Indian Institute of Science Education and Research (IISER) Bhopal Scientists have developed a statistical model to predict Indian summer temperatures and extended climate anomalies in India, using weather data from the preceding winter.
Funded by the Department of Science and Technology (DST), Government of India, the model predicts the temperature of an Indian summer season (March-April-May or MAM) using weather data from the previous winter (Dec-Jan-Feb).
The model has also helped in understanding the relationships among various weather parameters and how they have dynamically co-evolved over the past 69 years.
The researchers have used parameters such as the sea surface temperature, sea level pressure, zonal wind, precipitation, and maximum, minimum, and average air temperatures from the previous winter, to predict the summer temperatures throughout India.
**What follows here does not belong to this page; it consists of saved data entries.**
-- ==== Sys2Proof/Word.lean ====
section
/-! DEFINITION. The word types of the XK-960 (R3, R4, R60). -/

namespace Sys2Proof

/-- One byte of memory (R3). -/
abbrev Byte := BitVec 8

/-- A 32-bit word: a lane of a vector register, a scalar register, an instruction word (R36, R60). -/
abbrev Word := BitVec 32

/-- A 64-bit address or scalar pair (R3, R202). -/
abbrev Addr := BitVec 64

/-- One bit for each of the 32 lanes of a wave (R151). -/
abbrev Mask := BitVec 32

end Sys2Proof
end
The summer temperature has seen a significant increase, especially in North India, during recent decades, IISER Bhopal researchers said.
The researchers have also shown that the summer temperature predictability is better for South India than North, due to the former’s proximity to the ocean and the greater impact of the sea surface temperature on summer heat in the subcontinent.
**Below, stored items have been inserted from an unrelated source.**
-- ==== Sys2Proof/Machine/Number.lean ====
section
/-! DEFINITION. Exact arithmetic on the values of the formats (R62-R66, R73-R82): reading a value, exact
products and sums, one rounding, comparisons, conversions and the SFU functions (R116, R117). -/

namespace Sys2Proof.Machine

open Sys2Proof

/-- A value read from a format (R62, R64): a NaN (signalling or not), an infinity, or
(−1)^neg × m × 2^e. -/
inductive Num where
  | nan (sig : Bool)
  | inf (neg : Bool)
  | fin (neg : Bool) (m : Nat) (e : Int)
  deriving DecidableEq, Repr

/-- The value of bits in a format. -/
def unpack (f : Fmt) (w : Nat) : Num :=
  let neg := w.testBit f.signPos
  let fr := w % 2 ^ f.fracBits
  let ef := (w / 2 ^ f.fracBits) % 2 ^ f.expBits
  if f.hasInf && ef == 2 ^ f.expBits - 1 then
    if fr = 0 then .inf neg else .nan (!(fr.testBit (f.fracBits - 1)))
  else if !f.hasInf && w % 2 ^ f.signPos == 2 ^ f.signPos - 1 then .nan false
  else if ef = 0 then .fin neg fr (1 - (f.bias : Int) - f.fracBits)
  else .fin neg (2 ^ f.fracBits + fr) ((ef : Int) - f.bias - f.fracBits)

/-- FP32 value of a word. -/
def f32 (w : Word) : Num := unpack fmtFP32 w.toNat

/-- Is a value a NaN? -/
def Num.isNaN : Num → Bool
  | .nan _ => true
  | _ => false

/-- Is a value a signalling NaN? -/
def Num.isSig : Num → Bool
  | .nan s => s
  | _ => false

/-- The value with the opposite sign. -/
def Num.negate : Num → Num
  | .nan s => .nan s
  | .inf n => .inf (!n)
  | .fin n m e => .fin (!n) m e

/-- Exact product (R65, R66); an invalid product is a signalling NaN. -/
def Num.mul : Num → Num → Num
  | .nan a, y => .nan (a || y.isSig)
  | _, .nan b => .nan b
  | .inf a, .inf b => .inf (a != b)
  | .inf a, .fin b m _ => if m = 0 then .nan true else .inf (a != b)
  | .fin a m _, .inf b => if m = 0 then .nan true else .inf (a != b)
  | .fin a m e, .fin b n f => .fin (a != b) (m * n) (e + f)

/-- The least exponent of the finite nonzero terms, or 0. -/
def minExp : List Num → Option Int
  | [] => none
  | .fin _ m e :: t => if m = 0 then minExp t else
      match minExp t with
      | none => some e
      | some k => some (min e k)
  | _ :: t => minExp t

/-- The finite terms in units of 2^q, added exactly. -/
def sumUnits (q : Int) : List Num → Int
  | [] => 0
  | .fin n m e :: t =>
    let v : Int := ((m <<< (e - q).toNat : Nat) : Int)
    (if m = 0 then 0 else if n then -v else v) + sumUnits q t
  | _ :: t => sumUnits q t

/-- A term that is a zero of the given sign. -/
def Num.isZero (neg : Bool) : Num → Bool
  | .fin n m _ => decide (m = 0) && n == neg
  | _ => false

/-- A term that is an infinity of the given sign. -/
def Num.isInf (neg : Bool) : Num → Bool
  | .inf n => n == neg
  | _ => false

/-- The exact sum of terms (R66, R74, R75): the value, and whether it is invalid. -/
def exactSum (mode : Mode) (ts : List Num) : Num × Bool :=
  let posInf := ts.any (Num.isInf false)
  let negInf := ts.any (Num.isInf true)
  let nv := ts.any Num.isSig || (posInf && negInf)
  if ts.any Num.isNaN || (posInf && negInf) then (.nan false, nv)
  else if posInf then (.inf false, nv)
  else if negInf then (.inf true, nv)
  else
    let q := (minExp ts).getD 0
    let s := sumUnits q ts
    if s = 0 then
      let neg := if ts.all (Num.isZero true) then true
        else if ts.all (Num.isZero false) then false
        else decide (mode = .rd)
      (.fin neg 0 0, nv)
    else (.fin (decide (s < 0)) s.natAbs q, nv)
The research was led by Dr Pankaj Kumar, Assistant Professor, Department of Earth and Environmental Sciences, IISER Bhopal. The model development and results of the prediction studies have been recently published in the International Journal of Climatology, in a paper co-authored by Dr Kumar and his research scholar Aditya Kumar Dubey.
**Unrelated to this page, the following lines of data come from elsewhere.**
/-- A wave whose noted readiness is not what it is now: its counter starts or stops in this cycle (R12). -/
def State.noteDue (s : State) (b : Block) (w : Wave) : Option State :=
  let r := s.waveReady b w
  if r == w.readySince.isSome then none else some (s.updWave b.uid w.idx fun w => w.noteReady s.now (s.since b.core) r)

/-- CLAUSE_SELECT (R11, R32, R157): a part that has reached its reconvergence address waits there, a
malformed clause traps, or the chosen clause takes the slot. -/
def execClauseSelect (core sub : Nat) (slot1 : Bool) (s : State) : Out :=
  match s.choose core sub slot1 with
  | none => .next s
  | some x =>
    match x.wave.part? x.part with
    | none => .next s
    | some p =>
      match x.offer with
      | .bad => .next (s.updBlock x.block.uid fun b => b.takeTrap s.now x.wave.idx (position p.pc 0)
          { cause := 2, opcode := 0 })
      | .reconv => .next ((s.updWave x.block.uid x.wave.idx fun w =>
          w.setPart x.part (some { p with wait := .reconv })).settle x.block.uid)
      | .ready _ h =>
        .next (s.startClause core sub slot1 x h p)
      | .none => .next s

/-- Parts of a context's blocks on a core whose next clause needs a line. -/
def State.fetchers (s : State) (core ctx line : Nat) : List (Nat × Nat × Nat × Addr) :=
  (s.blocks.filter fun b => b.core == core && b.ctx == ctx).flatMap fun b =>
    b.waves.flatMap fun w => (w.parts.filter fun e => (e.2.wait == .none || e.2.wait == .merged) &&
      s.missingLine core ctx e.2.pc == some line).map fun e => (b.uid, w.idx, e.1, e.2.pc)

/-- Blocks of a context on a core whose running stream needs a line (R54, R255). -/
def State.streamFetchers (s : State) (core ctx line : Nat) : List (Nat × Addr) :=
  s.blocks.filterMap fun b => match b.stream with
    | some t =>
      if b.core == core && b.ctx == ctx && b.halt.isNone && t.run == .running && t.pc.toNat / 128 == line then
        some (b.uid, t.pc) else none
    | none => none

/-- The streams that fetch a line halt their blocks (R254, R257, R326, R437). -/
def State.streamFetchTrap (s : State) (core ctx line : Nat) (info : TrapInfo) : State :=
  (s.streamFetchers core ctx line).foldl (fun s e => s.updBlock e.1 fun b =>
    b.takeTrap s.now 0xFE (position e.2 0) info) s

/-- The blocks that fetch a line trap (R185, R326); ADDR names the line of the header (DEDUCED, log 35). -/
def State.fetchTrap (s : State) (core ctx line cause reason : Nat) : State :=
  let info : TrapInfo := { cause := cause, reason := reason, opcode := 0, addr := BitVec.ofNat 64 (line * 128) }
  ((s.fetchers core ctx line).foldl (fun s e => lateTrap s e.1 e.2.1 (position e.2.2.2 0) info) s).streamFetchTrap core ctx line info

/-- A fetch of a line meets an abort: the fetching splits are killed, the fetching streams fault (R437). -/
def State.fetchAbort (s : State) (core ctx line : Nat) : State :=
  let s1 := (s.fetchers core ctx line).foldl (fun s e =>
    match (s.wave? e.1 e.2.1).bind fun w => w.part? e.2.2.1 with
    | some p => (s.killLanes e.1 e.2.1 p.mask).settle e.1
    | none => s) (s.withhold (some ctx))
  s1.streamFetchTrap core ctx line { cause := 10, opcode := 0, addr := BitVec.ofNat 64 (line * 128) }

/-- INSTRUCTION_FETCH_COMPLETE (R8, R185, R326, R437): the line enters the instruction cache; a fault
halts the fetching blocks at the header, an abort kills the fetching splits. -/
def execInstructionFetchComplete (core cx line : Nat) (s : State) : Out :=
  let va := BitVec.ofNat 64 (line * 128)
  let abort : State := s.fetchAbort core cx line
  if !canonical va then .next (s.fetchTrap core cx line causeProt 1)
  else
    match s.translate core cx { x := true } va with
    | .pageFault => .next (s.fetchTrap core cx line causePage 0)
    | .prot r => .next (s.fetchTrap core cx line causeProt r)
    | .abort => .next abort
    | .ok t =>
      match t.space with
      | .here => if s.isBad t.pa 128 then .next abort else .next ((s.fillTlb core cx va).icFill core cx line [])
      | .host => .next ((s.fillTlb core cx va).icFill core cx line [])
      | .remote dev slot =>
        match s.rdc.find? fun r => r.die == dieOf core && r.ctx == some cx && r.dev == dev && r.line == t.pa / 128 with
        | some r => .next ((s.fillTlb core cx va).icFill core cx line r.data)
        | none =>
          let same (q : Request) : Bool := q.owner == .code core line && q.ctx == cx
          if (s.sv.tags.any fun q => same q.req) || (s.sv.egress.any fun q => match q.req with
            | some r => same r
            | none => false) then .next s
          else .next (s.remoteRead dev slot cx (t.pa / 128 * 128) 2
            (if t.policy = 2 then none else some (dieOf core, t.policy == 1)) none (.code core line)).2

/-- DEFERRED_MOVE (R158): at a clause boundary the deferred path takes the lowest free entry. -/
def execDeferredMove (b wv : Nat) (s : State) : Out :=
  match s.wave? b wv with
  | none => .next s
  | some w =>
    if s.issues.any fun i => i.block == b && i.wave == wv then .next s
    else
      match w.deferred, w.freeEntry with
      | some p, some k => .next ((s.updWave b wv fun w => ((w.setPart k (some p)).setPart 4 none).renamePart k).settle b)
      | _, _ => .next s

/-- The count of a wave has reached the limit of WAVE.STARVE (R12). -/
def Wave.starved (w : Wave) (since : Nat → Nat) : Bool :=
  w.promoted.isNone && decide (w.starveCnt + ((w.readySince.map since).getD 0) ≥ w.starve.toNat)

/-- WAVE_PROMOTE (R12). -/
def execWavePromote (b wv : Nat) (s : State) : Out :=
  .next (s.updBlock b fun x => x.updWave wv fun w =>
    if w.starved (s.since x.core) then { w with promoted := some s.now } else w)

/-- SLEEP_EXPIRE (R188): a sleep of core cycles is over. -/
def execSleepExpire (b wv : Nat) (s : State) : Out :=
  .next (s.updBlock b fun x => x.updWave wv fun w => match w.run with
    | .sleeping t => if t ≤ s.coreCycles x.core then { w with run := .running } else w
    | _ => w)

/-- Stuck without a break for 4,096 cycles (R171). -/
def Block.deadlocked (b : Block) (since : Nat → Nat) : Bool :=
  b.halt.isNone && match b.stuckSince with
    | some t => decide (since t ≥ 4096)
    | none => false

/-- DEADLOCK_DETECT (R171, R336): the block halts with no faulting word. -/
def execDeadlockDetect (b : Nat) (s : State) : Out :=
  .next (s.updBlock b fun x =>
    if x.deadlocked (s.since x.core) then x.takeTrap s.now 0xFF 0 { cause := 8, opcode := 0 } else x)

/-- The block of a launch with an index has ended (R195, R312). -/
def State.blockEnded (s : State) (l : Launch) (idx : Nat) : Bool :=
  decide (idx < l.nextIdx) && !l.returned.contains idx &&
    !(s.blocks.any fun b => b.launch == l.uid && b.index == idx) &&
    !(s.cores.any fun c => c.pending.contains (l.uid, idx))

/-- Every member block of a set has arrived in its phase, or ended (R195). -/
def State.setDone (s : State) (l : Launch) (x : Nat) : Bool :=
  !(l.phase x).arrived.isEmpty && (l.sets.getD x []).all fun r =>
    (List.range' r.1 r.2).all fun i => (l.phase x).arrived.contains i || s.blockEnded l i

/-- A block whose live waves all wait at a set goes on from its phase, in a checkpoint taken as the last of
them arrived (R195; log 8). -/
def Block.passSet (set ph : Nat) (b : Block) : Block :=
  let at_ (p : Part) : Bool := p.wait == .gsyncPhase set ph || p.wait == .gsync set
  if b.liveWaves.all fun w => w.allParts at_ then
    { b with
      gsync := b.gsync.filter fun e => e.1 != set
      waves := b.waves.map fun w => w.mapParts fun p => if at_ p then p.past else p }
  else b

/-- SET_PHASE_COMPLETE (R195): the waiting waves of the member blocks go on. -/
def execSetPhaseComplete (l set : Nat) (s : State) : Out :=
  match s.launch? l with
  | none => .next s
  | some x =>
    if !s.setDone x set then .next s
    else
      let ph := (x.phase set).phase
      let s1 := s.updLaunch l fun y =>
        { y with phases := (set, { phase := ph + 1, arrived := [] }) :: y.phases.filter fun e => e.1 != set }
      let go (b : Block) : Block :=
        let b1 : Block := { b with gsync := b.gsync.filter fun e => e.1 != set }
        if b.halt.isSome then b1 else b1.passSets set (ph + 1)
      .next { s1 with
        blocks := s1.blocks.map fun b => if b.launch == l then go b else b
        cores := s1.cores.map fun k => { k with history := k.history.map fun y =>
          { y with blocks := y.blocks.map fun b => if b.launch == l then b.passSet set ph else b } } }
Highlighting the need for this research, Dr Kumar said, “With climate change and global warming being increasingly recognized as a threat to the ecosystem, socio-economy and, perhaps, life itself, it is important to understand and be able to predict seasonal patterns for better preparedness.”
A multi-linear statistical technique called Canonical Correlation Analysis was used to predict summer temperatures and understand the relationships among the various weather parameters, said Dubey.